*What is being asked:* The following data has a line with "feWrite_frame ?_ ?_); on_goal 2 => rfl)" and a line with "hrWindowWrite_frame ?_ ?_); on_goal 2 => rfl)". Write out exactly those lines and all the lines between them.

*Dataset records:*
┄┄┄┄┄┄

theorem policyLoad_frame {w₀ : Nat} {s₀ : State} {r : Bytes} {s : State} (h₀ : Frame w₀ s₀ s) (hw₀ : 52911818678306 ||| w₀ = w₀) :
    Frame w₀ s₀ (policyLoad r s) := by
  refine h₀.trans 52911818678306 ?_ hw₀
  clear h₀ hw₀
  unfold policyLoad
  repeat' first
      | with_reducible exact Frame.refl
      | ((with_reducible refine feWrite_frame ?_ ?_); on_goal 2 => rfl)
      | ((with_reducible refine policyWrite_frame ?_ ?_); on_goal 2 => rfl)
      | ((with_reducible refine hrCfgWrite_frame ?_ ?_); on_goal 2 => rfl)
      | ((with_reducible refine hrWindowWrite_frame ?_ ?_); on_goal 2 => rfl)
      | with_reducible refine Frame.forAll (fun _ s => ?_) _ ?_
      | split

theorem policyArea_frame {w₀ : Nat} {s₀ : State}  {s : State} (h₀ : Frame w₀ s₀ s) (hw₀ : 123280562858018 ||| w₀ = w₀) :
    Frame w₀ s₀ (policyArea s) := by
  refine h₀.trans 123280562858018 ?_ hw₀
  clear h₀ hw₀
  unfold policyArea
  repeat' first
      | with_reducible assumption
      | with_reducible exact Frame.refl
      | ((first | intro x | (lift_lets -underBinder; intro x)); first
      | (refine Frame.cut (w := 123280562858018) (s := s) (x := x) ?_ fun _ => ?_; (on_goal 1 => try dsimp only [x]); (on_goal 2 => clear_value x)))
      | ((with_reducible refine measure_frame ?_ ?_); on_goal 2 => rfl)
      | ((with_reducible refine policyLoad_frame ?_ ?_); on_goal 2 => rfl)
      | with_reducible refine Frame.forAll (fun _ s => ?_) _ ?_
      | dsimp -zeta only
      | with_reducible refine Frame.ite ?_ ?_

theorem anchorLoad_frame {w₀ : Nat} {s₀ : State}  {s : State} (h₀ : Frame w₀ s₀ s) (hw₀ : 76965813946368 ||| w₀ = w₀) :
    Frame w₀ s₀ (anchorLoad s) := by
  refine h₀.trans 76965813946368 ?_ hw₀
  clear h₀ hw₀
  unfold anchorLoad
  repeat' first
      | with_reducible exact Frame.refl
      | ((first | intro x | (lift_lets -underBinder; intro x)); first
      | clear_value x)
      | ((with_reducible refine measPut_frame ?_ ?_); on_goal 2 => rfl)
      | ((with_reducible refine Frame.updMgt ?_ ?_); on_goal 2 => rfl)
      | with_reducible refine Frame.ite ?_ ?_

theorem firmMemory_frame {w₀ : Nat} {s₀ : State}  {s : State} (h₀ : Frame w₀ s₀ s) (hw₀ : 17595507933184 ||| w₀ = w₀) :
    Frame w₀ s₀ (firmMemory s) := by
  refine h₀.trans 17595507933184 ?_ hw₀
  clear h₀ hw₀
  unfold firmMemory
  repeat' first
      | with_reducible assumption
      | with_reducible exact Frame.refl
      | ((first | intro x | (lift_lets -underBinder; intro x)); first
      | (refine Frame.cut (w := 17595507933184) (s := s) (x := x) ?_ fun _ => ?_; (on_goal 1 => try dsimp only [x]); (on_goal 2 => clear_value x))
      | clear_value x)
      | ((with_reducible refine Frame.updFe ?_ ?_); on_goal 2 => rfl)
      | ((with_reducible refine Frame.opened ?_ ?_); on_goal 2 => rfl)
      | ((with_reducible refine Frame.updItu ?_ ?_); on_goal 2 => rfl)

theorem retireAfterT3_frame {w₀ : Nat} {s₀ : State}  {s : State} (h₀ : Frame w₀ s₀ s) (hw₀ : 55067565269242 ||| w₀ = w₀) :
    Frame w₀ s₀ (retireAfterT3 s).2 := by
  refine h₀.trans 55067565269242 ?_ hw₀
  clear h₀ hw₀
  unfold retireAfterT3
  repeat' first
      | with_reducible assumption
      | with_reducible exact Frame.refl
      | ((first | intro x | (lift_lets -underBinder; intro x)); first
      | (refine Frame.cut (w := 55067565269242) (s := s) (x := x) ?_ fun _ => ?_; (on_goal 1 => try dsimp only [x]); (on_goal 2 => clear_value x))
      | clear_value x)
      | ((with_reducible refine updHall_frame ?_ ?_); on_goal 2 => rfl)
      | ((with_reducible refine eachAns_frame (fun _ s => ?_) ?_ ?_); on_goal 3 => rfl)
      | ((with_reducible refine retireBegin_frame ?_ ?_); on_goal 2 => rfl)
      | ((with_reducible refine retireStep7_frame ?_ ?_); on_goal 2 => rfl)
      | ((with_reducible refine destroyAwaiting_frame ?_ ?_); on_goal 2 => rfl)
      | dsimp -zeta only
      | with_reducible refine Frame.ite ?_ ?_
      | with_reducible refine Frame.ite2 ?_ ?_
      | split

theorem raiseEnables_frame {w₀ : Nat} {s₀ : State}  {s : State} (h₀ : Frame w₀ s₀ s) (hw₀ : 6 ||| w₀ = w₀) :
    Frame w₀ s₀ (raiseEnables s) := by
  refine h₀.trans 6 ?_ hw₀
  clear h₀ hw₀
  unfold raiseEnables
  repeat' first
      | with_reducible exact Frame.refl
      | ((with_reducible refine Frame.updPins ?_ ?_); on_goal 2 => rfl)

theorem firmwareStart_frame {w₀ : Nat} {s₀ : State}  {s : State} (h₀ : Frame w₀ s₀ s) (hw₀ : 130704422381822 ||| w₀ = w₀) :
    Frame w₀ s₀ (firmwareStart s).2 := by
  refine h₀.trans 130704422381822 ?_ hw₀
  clear h₀ hw₀
  unfold firmwareStart
  repeat' first
      | with_reducible assumption
      | with_reducible exact Frame.refl
      | ((first | intro x | (lift_lets -underBinder; intro x)); first
      | (refine Frame.cut (w := 130704422381822) (s := s) (x := x) ?_ fun _ => ?_; (on_goal 1 => try dsimp only [x]); (on_goal 2 => clear_value x)))
      | ((with_reducible refine dice_frame ?_ ?_); on_goal 2 => rfl)
      | ((with_reducible refine policyArea_frame ?_ ?_); on_goal 2 => rfl)
      | ((with_reducible refine anchorLoad_frame ?_ ?_); on_goal 2 => rfl)
      | ((with_reducible refine firmMemory_frame ?_ ?_); on_goal 2 => rfl)
      | ((with_reducible refine retireAfterT3_frame ?_ ?_); on_goal 2 => rfl)
      | ((with_reducible refine raiseEnables_frame ?_ ?_); on_goal 2 => rfl)
      | ((with_reducible refine Frame.updFcu ?_ ?_); on_goal 2 => rfl)
      | ((with_reducible refine Frame.updPwr (f := _) ?_ ?_ ?_); (on_goal 1 => (intro _; rfl)); on_goal 2 => rfl)
      | with_reducible refine Frame.ite ?_ ?_
      | with_reducible refine Frame.ite2 ?_ ?_

theorem enterRecovery_frame {w₀ : Nat} {s₀ : State} {reason : Nat} {s : State} (h₀ : Frame w₀ s₀ s) (hw₀ : 71193377900550 ||| w₀ = w₀) :
    Frame w₀ s₀ (enterRecovery reason s) := by
  refine h₀.trans 71193377900550 ?_ hw₀
  clear h₀ hw₀
  unfold enterRecovery
  repeat' first
      | with_reducible exact Frame.refl
      | ((with_reducible refine dice_frame ?_ ?_); on_goal 2 => rfl)
      | ((with_reducible refine Frame.updPins ?_ ?_); on_goal 2 => rfl)
      | ((with_reducible refine Frame.updPwr (f := _) ?_ ?_ ?_); (on_goal 1 => (intro _; rfl)); on_goal 2 => rfl)

theorem xspiSelect_frame {w₀ : Nat} {s₀ : State}  {s : State} (h₀ : Frame w₀ s₀ s) (hw₀ : 824633720832 ||| w₀ = w₀) :
    Frame w₀ s₀ (xspiSelect s) := by
  refine h₀.trans 824633720832 ?_ hw₀
  clear h₀ hw₀
  unfold xspiSelect
  repeat' first
      | with_reducible exact Frame.refl
      | ((with_reducible refine Frame.updPwr (f := _) ?_ ?_ ?_); (on_goal 1 => (intro _; rfl)); on_goal 2 => rfl)
      | split

theorem imageAccepted_frame {w₀ : Nat} {s₀ : State}  {s : State} (h₀ : Frame w₀ s₀ s) (hw₀ : 71193377900608 ||| w₀ = w₀) :
    Frame w₀ s₀ (imageAccepted s) := by
  refine h₀.trans 71193377900608 ?_ hw₀
  clear h₀ hw₀
  unfold imageAccepted
  repeat' first
      | with_reducible assumption
      | with_reducible exact Frame.refl
      | ((first | intro x | (lift_lets -underBinder; intro x)); first
      | (refine Frame.cut (w := 71193377900608) (s := s) (x := x) ?_ fun _ => ?_; (on_goal 1 => try dsimp only [x]); (on_goal 2 => clear_value x))
      | clear_value x)
      | ((with_reducible refine destroySlots_frame ?_ ?_); on_goal 2 => rfl)
      | ((with_reducible refine measPut_frame ?_ ?_); on_goal 2 => rfl)
      | ((with_reducible refine measure_frame ?_ ?_); on_goal 2 => rfl)
      | ((with_reducible refine dice_frame ?_ ?_); on_goal 2 => rfl)
      | ((with_reducible refine Frame.updPwr (f := _) ?_ ?_ ?_); (on_goal 1 => (intro _; rfl)); on_goal 2 => rfl)
      | with_reducible refine Frame.ite ?_ ?_

theorem secretStart_frame {w₀ : Nat} {s₀ : State}  {s : State} (h₀ : Frame w₀ s₀ s) (hw₀ : 8796093022720 ||| w₀ = w₀) :
    Frame w₀ s₀ (secretStart s) := by
  refine h₀.trans 8796093022720 ?_ hw₀
  clear h₀ hw₀
  unfold secretStart
  repeat' first
      | with_reducible exact Frame.refl
      | ((with_reducible refine otpStart_frame ?_ ?_); on_goal 2 => rfl)
      | ((with_reducible refine Frame.drew ?_ ?_); on_goal 2 => rfl)

theorem scrapIdentity_frame {w₀ : Nat} {s₀ : State}  {s : State} (h₀ : Frame w₀ s₀ s) (hw₀ : 79164837201920 ||| w₀ = w₀) :
    Frame w₀ s₀ (scrapIdentity s) := by
  refine h₀.trans 79164837201920 ?_ hw₀
  clear h₀ hw₀
  unfold scrapIdentity
  repeat' first
      | with_reducible exact Frame.refl
      | ((first | intro x | (lift_lets -underBinder; intro x)); first
      | clear_value x)
      | ((with_reducible refine Frame.updAt ?_ ?_); on_goal 2 => rfl)
      | ((with_reducible refine Frame.drew ?_ ?_); on_goal 2 => rfl)
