theorem runUnit_frame {w₀ : Nat} {s₀ : State} {obj : Nat} {a : Act} {arg : Bytes} {s : State} (h₀ : Frame w₀ s₀ s) (hw₀ : 140737488354302 ||| w₀ = w₀) :
    Frame w₀ s₀ (runUnit obj a arg s).2 := by
  refine h₀.trans 140737488354302 ?_ hw₀
  clear h₀ hw₀
  unfold runUnit
  repeat' first
      | with_reducible exact Frame.refl
      | ((with_reducible refine fenceCreateAct_frame ?_ ?_); on_goal 2 => rfl)
      | ((with_reducible refine fenceDestroyAct_frame ?_ ?_); on_goal 2 => rfl)
      | ((with_reducible refine fenceClearAct_frame ?_ ?_); on_goal 2 => rfl)
      | ((with_reducible refine semAllocAct_frame ?_ ?_); on_goal 2 => rfl)
      | ((with_reducible refine semFreeAct_frame ?_ ?_); on_goal 2 => rfl)
      | ((with_reducible refine consentAct_frame ?_ ?_); on_goal 2 => rfl)
      | ((with_reducible refine debugNonceAct_frame ?_ ?_); on_goal 2 => rfl)
      | ((with_reducible refine debugCertAct_frame ?_ ?_); on_goal 2 => rfl)
      | ((with_reducible refine transitionAct_frame ?_ ?_); on_goal 2 => rfl)
      | ((with_reducible refine rollbackCommitAct_frame ?_ ?_); on_goal 2 => rfl)
      | ((with_reducible refine otpProgramAct_frame ?_ ?_); on_goal 2 => rfl)
      | ((with_reducible refine rushesReadAct_frame ?_ ?_); on_goal 2 => rfl)
      | ((with_reducible refine cutArmAct_frame ?_ ?_); on_goal 2 => rfl)
      | ((with_reducible refine cutDisarmAct_frame ?_ ?_); on_goal 2 => rfl)
      | ((with_reducible refine streamAbandonAct_frame ?_ ?_); on_goal 2 => rfl)
      | ((with_reducible refine queueCreateAct_frame ?_ ?_); on_goal 2 => rfl)
      | ((with_reducible refine queueDestroyAct_frame ?_ ?_); on_goal 2 => rfl)
      | ((with_reducible refine mapAct_frame ?_ ?_); on_goal 2 => rfl)
      | ((with_reducible refine unmapAct_frame ?_ ?_); on_goal 2 => rfl)
      | ((with_reducible refine resetOrderAct_frame ?_ ?_); on_goal 2 => rfl)
      | ((with_reducible refine faultInjectAct_frame ?_ ?_); on_goal 2 => rfl)
      | ((with_reducible refine recoveryWriteAct_frame ?_ ?_); on_goal 2 => rfl)
      | ((with_reducible refine recoveryCommitAct_frame ?_ ?_); on_goal 2 => rfl)
      | ((with_reducible refine factoryCertAct_frame ?_ ?_); on_goal 2 => rfl)
      | ((with_reducible refine logReadAct_frame ?_ ?_); on_goal 2 => rfl)
      | ((with_reducible refine counterReadAct_frame ?_ ?_); on_goal 2 => rfl)
      | ((with_reducible refine hallCountersAct_frame ?_ ?_); on_goal 2 => rfl)
      | ((with_reducible refine streamQueryAct_frame ?_ ?_); on_goal 2 => rfl)
      | ((with_reducible refine regionQueryAct_frame ?_ ?_); on_goal 2 => rfl)
      | ((with_reducible refine regionInstallAct_frame ?_ ?_); on_goal 2 => rfl)
      | ((with_reducible refine regionSealAct_frame ?_ ?_); on_goal 2 => rfl)
      | ((with_reducible refine regionEraseAct_frame ?_ ?_); on_goal 2 => rfl)
      | ((with_reducible refine regionFreeAct_frame ?_ ?_); on_goal 2 => rfl)
      | ((with_reducible refine quietAct_frame ?_ ?_); on_goal 2 => rfl)
      | split

theorem runAction_frame {w₀ : Nat} {s₀ : State} {obj : Nat} {a : Act} {arg : Bytes} {s : State} (h₀ : Frame w₀ s₀ s) (hw₀ : 140737488354302 ||| w₀ = w₀) :
    Frame w₀ s₀ (runAction obj a arg s).2 := by
  refine h₀.trans 140737488354302 ?_ hw₀
  clear h₀ hw₀
  unfold runAction
  repeat' first
      | with_reducible exact Frame.refl
      | ((with_reducible refine runDomain_frame ?_ ?_); on_goal 2 => rfl)
      | ((with_reducible refine runUnit_frame ?_ ?_); on_goal 2 => rfl)
      | with_reducible refine Frame.ite2 ?_ ?_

┄┄┄┄┄┄

*Written reply:*
      | ((with_reducible refine feWrite_frame ?_ ?_); on_goal 2 => rfl)
      | ((with_reducible refine policyWrite_frame ?_ ?_); on_goal 2 => rfl)
      | ((with_reducible refine hrCfgWrite_frame ?_ ?_); on_goal 2 => rfl)
      | ((with_reducible refine hrWindowWrite_frame ?_ ?_); on_goal 2 => rfl)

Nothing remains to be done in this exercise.